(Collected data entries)
═══

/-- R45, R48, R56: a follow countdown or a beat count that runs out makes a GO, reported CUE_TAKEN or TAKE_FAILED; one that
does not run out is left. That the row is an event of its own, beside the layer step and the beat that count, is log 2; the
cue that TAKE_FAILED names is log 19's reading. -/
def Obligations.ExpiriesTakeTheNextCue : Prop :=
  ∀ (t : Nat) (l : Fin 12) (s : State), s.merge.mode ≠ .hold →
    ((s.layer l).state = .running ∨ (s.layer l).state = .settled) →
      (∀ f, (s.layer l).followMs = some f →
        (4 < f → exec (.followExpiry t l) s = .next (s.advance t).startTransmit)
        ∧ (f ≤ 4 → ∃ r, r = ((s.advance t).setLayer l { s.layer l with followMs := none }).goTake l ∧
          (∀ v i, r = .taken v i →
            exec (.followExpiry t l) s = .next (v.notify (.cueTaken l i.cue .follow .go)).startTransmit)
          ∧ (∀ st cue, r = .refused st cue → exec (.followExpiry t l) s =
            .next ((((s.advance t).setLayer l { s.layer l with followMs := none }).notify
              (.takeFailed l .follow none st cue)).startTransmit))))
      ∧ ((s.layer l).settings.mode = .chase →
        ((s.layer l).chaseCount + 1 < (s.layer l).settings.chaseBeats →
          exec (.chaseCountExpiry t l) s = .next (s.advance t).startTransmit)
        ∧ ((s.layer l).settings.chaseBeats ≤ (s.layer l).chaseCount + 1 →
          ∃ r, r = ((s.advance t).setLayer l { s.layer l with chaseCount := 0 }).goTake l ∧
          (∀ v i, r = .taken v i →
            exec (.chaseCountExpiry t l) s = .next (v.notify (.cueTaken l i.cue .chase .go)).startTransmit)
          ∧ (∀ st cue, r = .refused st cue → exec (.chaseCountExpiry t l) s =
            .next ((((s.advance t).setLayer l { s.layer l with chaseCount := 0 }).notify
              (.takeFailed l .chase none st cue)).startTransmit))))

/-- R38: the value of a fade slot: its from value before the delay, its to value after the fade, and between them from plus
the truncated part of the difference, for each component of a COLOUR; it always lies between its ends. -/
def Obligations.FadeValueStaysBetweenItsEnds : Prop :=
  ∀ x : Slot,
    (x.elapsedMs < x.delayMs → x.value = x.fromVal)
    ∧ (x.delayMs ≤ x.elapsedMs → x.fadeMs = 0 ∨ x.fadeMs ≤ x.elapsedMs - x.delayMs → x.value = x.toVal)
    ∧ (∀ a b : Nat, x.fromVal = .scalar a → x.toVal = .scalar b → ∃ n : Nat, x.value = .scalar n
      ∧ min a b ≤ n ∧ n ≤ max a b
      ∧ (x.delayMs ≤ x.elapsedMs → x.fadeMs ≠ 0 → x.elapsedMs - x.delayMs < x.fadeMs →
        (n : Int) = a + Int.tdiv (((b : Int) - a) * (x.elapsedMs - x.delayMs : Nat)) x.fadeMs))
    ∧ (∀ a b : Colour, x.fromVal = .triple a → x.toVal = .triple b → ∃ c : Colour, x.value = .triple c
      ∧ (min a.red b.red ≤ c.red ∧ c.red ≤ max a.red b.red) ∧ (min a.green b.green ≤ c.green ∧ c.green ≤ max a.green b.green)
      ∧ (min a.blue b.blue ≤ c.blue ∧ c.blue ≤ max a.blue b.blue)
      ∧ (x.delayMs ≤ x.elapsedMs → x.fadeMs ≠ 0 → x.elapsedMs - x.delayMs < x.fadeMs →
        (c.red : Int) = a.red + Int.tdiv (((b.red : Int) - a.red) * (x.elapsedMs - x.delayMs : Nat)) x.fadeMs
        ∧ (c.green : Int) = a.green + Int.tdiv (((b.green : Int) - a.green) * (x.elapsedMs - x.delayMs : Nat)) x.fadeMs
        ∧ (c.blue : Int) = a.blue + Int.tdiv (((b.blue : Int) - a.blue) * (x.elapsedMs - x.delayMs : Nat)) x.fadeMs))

═══

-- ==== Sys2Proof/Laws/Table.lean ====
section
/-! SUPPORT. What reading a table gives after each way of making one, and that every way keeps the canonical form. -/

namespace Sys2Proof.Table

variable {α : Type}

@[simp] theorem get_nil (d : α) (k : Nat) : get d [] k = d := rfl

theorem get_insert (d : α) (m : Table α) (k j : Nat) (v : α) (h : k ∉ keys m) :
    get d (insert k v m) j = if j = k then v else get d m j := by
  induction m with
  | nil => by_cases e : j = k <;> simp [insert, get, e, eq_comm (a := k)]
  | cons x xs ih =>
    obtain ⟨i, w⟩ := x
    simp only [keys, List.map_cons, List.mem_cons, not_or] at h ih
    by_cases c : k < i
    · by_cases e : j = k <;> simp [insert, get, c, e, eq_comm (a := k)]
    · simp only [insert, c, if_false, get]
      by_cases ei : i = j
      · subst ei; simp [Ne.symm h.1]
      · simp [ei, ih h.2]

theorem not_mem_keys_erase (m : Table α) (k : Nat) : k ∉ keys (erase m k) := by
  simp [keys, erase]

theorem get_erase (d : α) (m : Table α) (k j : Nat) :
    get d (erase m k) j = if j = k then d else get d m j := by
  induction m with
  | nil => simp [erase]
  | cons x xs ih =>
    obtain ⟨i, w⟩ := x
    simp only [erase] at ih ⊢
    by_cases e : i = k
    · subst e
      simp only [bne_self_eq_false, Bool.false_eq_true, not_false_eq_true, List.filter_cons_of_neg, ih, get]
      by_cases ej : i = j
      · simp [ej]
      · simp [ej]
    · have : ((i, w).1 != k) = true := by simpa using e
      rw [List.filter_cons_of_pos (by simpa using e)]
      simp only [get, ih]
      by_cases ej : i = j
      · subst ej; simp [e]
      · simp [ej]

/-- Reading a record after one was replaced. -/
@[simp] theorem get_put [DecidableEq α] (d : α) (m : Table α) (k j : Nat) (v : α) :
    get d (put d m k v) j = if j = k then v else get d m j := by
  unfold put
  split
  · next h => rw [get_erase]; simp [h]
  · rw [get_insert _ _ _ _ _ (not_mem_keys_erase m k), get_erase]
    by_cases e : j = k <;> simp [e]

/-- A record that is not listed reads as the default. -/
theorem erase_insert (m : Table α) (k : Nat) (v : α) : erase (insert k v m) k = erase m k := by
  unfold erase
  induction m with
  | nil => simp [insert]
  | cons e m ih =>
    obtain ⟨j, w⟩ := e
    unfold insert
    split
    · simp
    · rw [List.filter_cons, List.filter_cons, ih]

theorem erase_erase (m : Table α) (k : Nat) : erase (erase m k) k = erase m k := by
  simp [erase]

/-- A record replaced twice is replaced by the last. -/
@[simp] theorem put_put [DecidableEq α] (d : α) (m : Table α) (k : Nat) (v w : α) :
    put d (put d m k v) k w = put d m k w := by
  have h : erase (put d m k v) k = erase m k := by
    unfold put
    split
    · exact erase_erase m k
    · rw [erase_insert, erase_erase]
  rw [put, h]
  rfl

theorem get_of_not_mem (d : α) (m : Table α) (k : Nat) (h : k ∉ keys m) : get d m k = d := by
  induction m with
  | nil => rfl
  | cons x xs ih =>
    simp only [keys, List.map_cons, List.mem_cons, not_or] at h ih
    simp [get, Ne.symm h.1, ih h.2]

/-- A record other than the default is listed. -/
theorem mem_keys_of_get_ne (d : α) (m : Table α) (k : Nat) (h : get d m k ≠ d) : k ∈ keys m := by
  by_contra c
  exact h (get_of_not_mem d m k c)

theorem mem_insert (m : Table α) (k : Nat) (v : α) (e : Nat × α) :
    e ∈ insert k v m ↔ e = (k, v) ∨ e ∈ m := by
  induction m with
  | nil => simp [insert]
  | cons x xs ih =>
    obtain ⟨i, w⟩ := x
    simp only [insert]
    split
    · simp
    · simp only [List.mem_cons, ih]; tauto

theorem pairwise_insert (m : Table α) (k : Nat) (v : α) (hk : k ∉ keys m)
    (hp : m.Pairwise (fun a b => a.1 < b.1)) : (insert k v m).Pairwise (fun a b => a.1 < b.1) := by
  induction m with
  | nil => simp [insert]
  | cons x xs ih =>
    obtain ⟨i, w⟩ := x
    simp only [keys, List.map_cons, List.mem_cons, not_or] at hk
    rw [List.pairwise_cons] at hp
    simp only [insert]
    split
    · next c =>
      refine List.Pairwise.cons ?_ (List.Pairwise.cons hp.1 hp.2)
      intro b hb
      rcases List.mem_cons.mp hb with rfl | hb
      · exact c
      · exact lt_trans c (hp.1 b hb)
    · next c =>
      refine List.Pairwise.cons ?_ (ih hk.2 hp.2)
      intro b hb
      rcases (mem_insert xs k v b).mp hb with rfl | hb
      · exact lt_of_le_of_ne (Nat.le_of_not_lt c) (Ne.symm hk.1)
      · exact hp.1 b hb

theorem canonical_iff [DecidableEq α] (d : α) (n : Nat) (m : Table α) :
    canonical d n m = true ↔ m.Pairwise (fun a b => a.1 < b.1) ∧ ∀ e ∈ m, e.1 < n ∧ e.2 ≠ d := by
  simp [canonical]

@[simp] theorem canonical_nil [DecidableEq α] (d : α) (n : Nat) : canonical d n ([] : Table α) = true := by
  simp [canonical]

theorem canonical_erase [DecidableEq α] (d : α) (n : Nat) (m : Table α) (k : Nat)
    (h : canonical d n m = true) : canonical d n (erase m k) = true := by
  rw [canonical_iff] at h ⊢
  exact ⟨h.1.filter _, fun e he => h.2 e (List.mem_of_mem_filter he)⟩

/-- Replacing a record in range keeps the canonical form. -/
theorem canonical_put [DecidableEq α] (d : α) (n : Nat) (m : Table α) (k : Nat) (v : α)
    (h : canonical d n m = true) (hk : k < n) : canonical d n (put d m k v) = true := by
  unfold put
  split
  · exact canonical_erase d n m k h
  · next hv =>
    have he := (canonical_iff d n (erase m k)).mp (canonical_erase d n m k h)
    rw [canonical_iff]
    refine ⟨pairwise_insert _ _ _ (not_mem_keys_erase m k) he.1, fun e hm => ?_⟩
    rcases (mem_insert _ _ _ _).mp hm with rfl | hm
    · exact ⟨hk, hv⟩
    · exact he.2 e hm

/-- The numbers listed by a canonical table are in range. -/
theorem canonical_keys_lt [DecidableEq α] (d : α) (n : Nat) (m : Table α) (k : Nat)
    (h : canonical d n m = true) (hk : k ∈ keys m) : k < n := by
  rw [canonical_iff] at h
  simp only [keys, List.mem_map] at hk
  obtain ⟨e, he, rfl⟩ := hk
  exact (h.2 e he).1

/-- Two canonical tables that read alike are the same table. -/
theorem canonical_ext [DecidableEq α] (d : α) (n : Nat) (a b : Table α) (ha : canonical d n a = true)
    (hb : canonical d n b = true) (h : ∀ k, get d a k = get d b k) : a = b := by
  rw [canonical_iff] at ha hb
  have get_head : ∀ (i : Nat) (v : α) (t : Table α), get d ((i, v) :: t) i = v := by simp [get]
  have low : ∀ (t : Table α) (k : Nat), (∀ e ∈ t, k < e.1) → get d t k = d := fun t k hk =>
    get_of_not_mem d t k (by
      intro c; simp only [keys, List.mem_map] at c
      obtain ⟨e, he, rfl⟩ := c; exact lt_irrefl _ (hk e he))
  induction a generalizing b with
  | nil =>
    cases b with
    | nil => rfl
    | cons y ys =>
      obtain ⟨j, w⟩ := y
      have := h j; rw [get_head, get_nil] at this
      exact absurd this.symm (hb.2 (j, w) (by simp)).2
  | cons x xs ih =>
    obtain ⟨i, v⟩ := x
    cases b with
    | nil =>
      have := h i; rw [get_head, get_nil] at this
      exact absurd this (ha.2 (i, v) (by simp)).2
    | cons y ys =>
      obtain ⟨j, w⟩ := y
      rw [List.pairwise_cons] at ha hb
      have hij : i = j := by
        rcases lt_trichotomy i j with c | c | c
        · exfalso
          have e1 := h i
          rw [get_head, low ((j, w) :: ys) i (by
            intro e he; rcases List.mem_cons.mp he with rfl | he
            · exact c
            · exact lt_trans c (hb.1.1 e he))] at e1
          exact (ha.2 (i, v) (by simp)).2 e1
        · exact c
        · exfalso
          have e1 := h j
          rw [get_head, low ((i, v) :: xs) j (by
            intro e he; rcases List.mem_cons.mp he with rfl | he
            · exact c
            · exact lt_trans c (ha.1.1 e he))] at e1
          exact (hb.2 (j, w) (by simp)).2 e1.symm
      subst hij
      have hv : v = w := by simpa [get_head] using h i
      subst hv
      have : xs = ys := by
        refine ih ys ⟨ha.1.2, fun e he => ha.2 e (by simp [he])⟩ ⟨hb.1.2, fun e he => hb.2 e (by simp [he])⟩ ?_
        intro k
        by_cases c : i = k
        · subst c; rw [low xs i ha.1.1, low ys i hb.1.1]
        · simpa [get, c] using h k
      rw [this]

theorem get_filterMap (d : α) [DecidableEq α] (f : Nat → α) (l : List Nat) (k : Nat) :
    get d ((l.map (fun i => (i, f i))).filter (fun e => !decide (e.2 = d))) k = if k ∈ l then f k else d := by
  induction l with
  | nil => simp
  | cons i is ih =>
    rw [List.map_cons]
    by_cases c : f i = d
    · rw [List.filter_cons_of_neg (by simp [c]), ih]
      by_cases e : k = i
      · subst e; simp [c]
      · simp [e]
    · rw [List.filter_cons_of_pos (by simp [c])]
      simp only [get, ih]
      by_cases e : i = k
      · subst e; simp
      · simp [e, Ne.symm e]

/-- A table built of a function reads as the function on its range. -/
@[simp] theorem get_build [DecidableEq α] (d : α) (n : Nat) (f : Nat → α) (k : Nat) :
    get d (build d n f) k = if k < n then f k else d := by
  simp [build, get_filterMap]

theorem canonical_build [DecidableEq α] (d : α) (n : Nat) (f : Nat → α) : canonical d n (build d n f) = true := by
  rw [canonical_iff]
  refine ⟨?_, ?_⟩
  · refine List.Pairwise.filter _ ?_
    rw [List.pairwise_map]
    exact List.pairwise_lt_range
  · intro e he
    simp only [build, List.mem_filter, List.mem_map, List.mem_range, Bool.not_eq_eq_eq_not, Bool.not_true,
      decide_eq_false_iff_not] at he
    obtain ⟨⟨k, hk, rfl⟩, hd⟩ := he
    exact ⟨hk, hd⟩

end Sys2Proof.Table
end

═══

__What the task requires__. Look through the entries above; copy each line where the string "subst" appears.

__Task result__.
      · subst ei; simp [Ne.symm h.1]
    · subst e
      · subst ej; simp [e]
      subst hij
      subst hv
        · subst c; rw [low xs i ha.1.1, low ys i hb.1.1]
      · subst e; simp [c]
      · subst e; simp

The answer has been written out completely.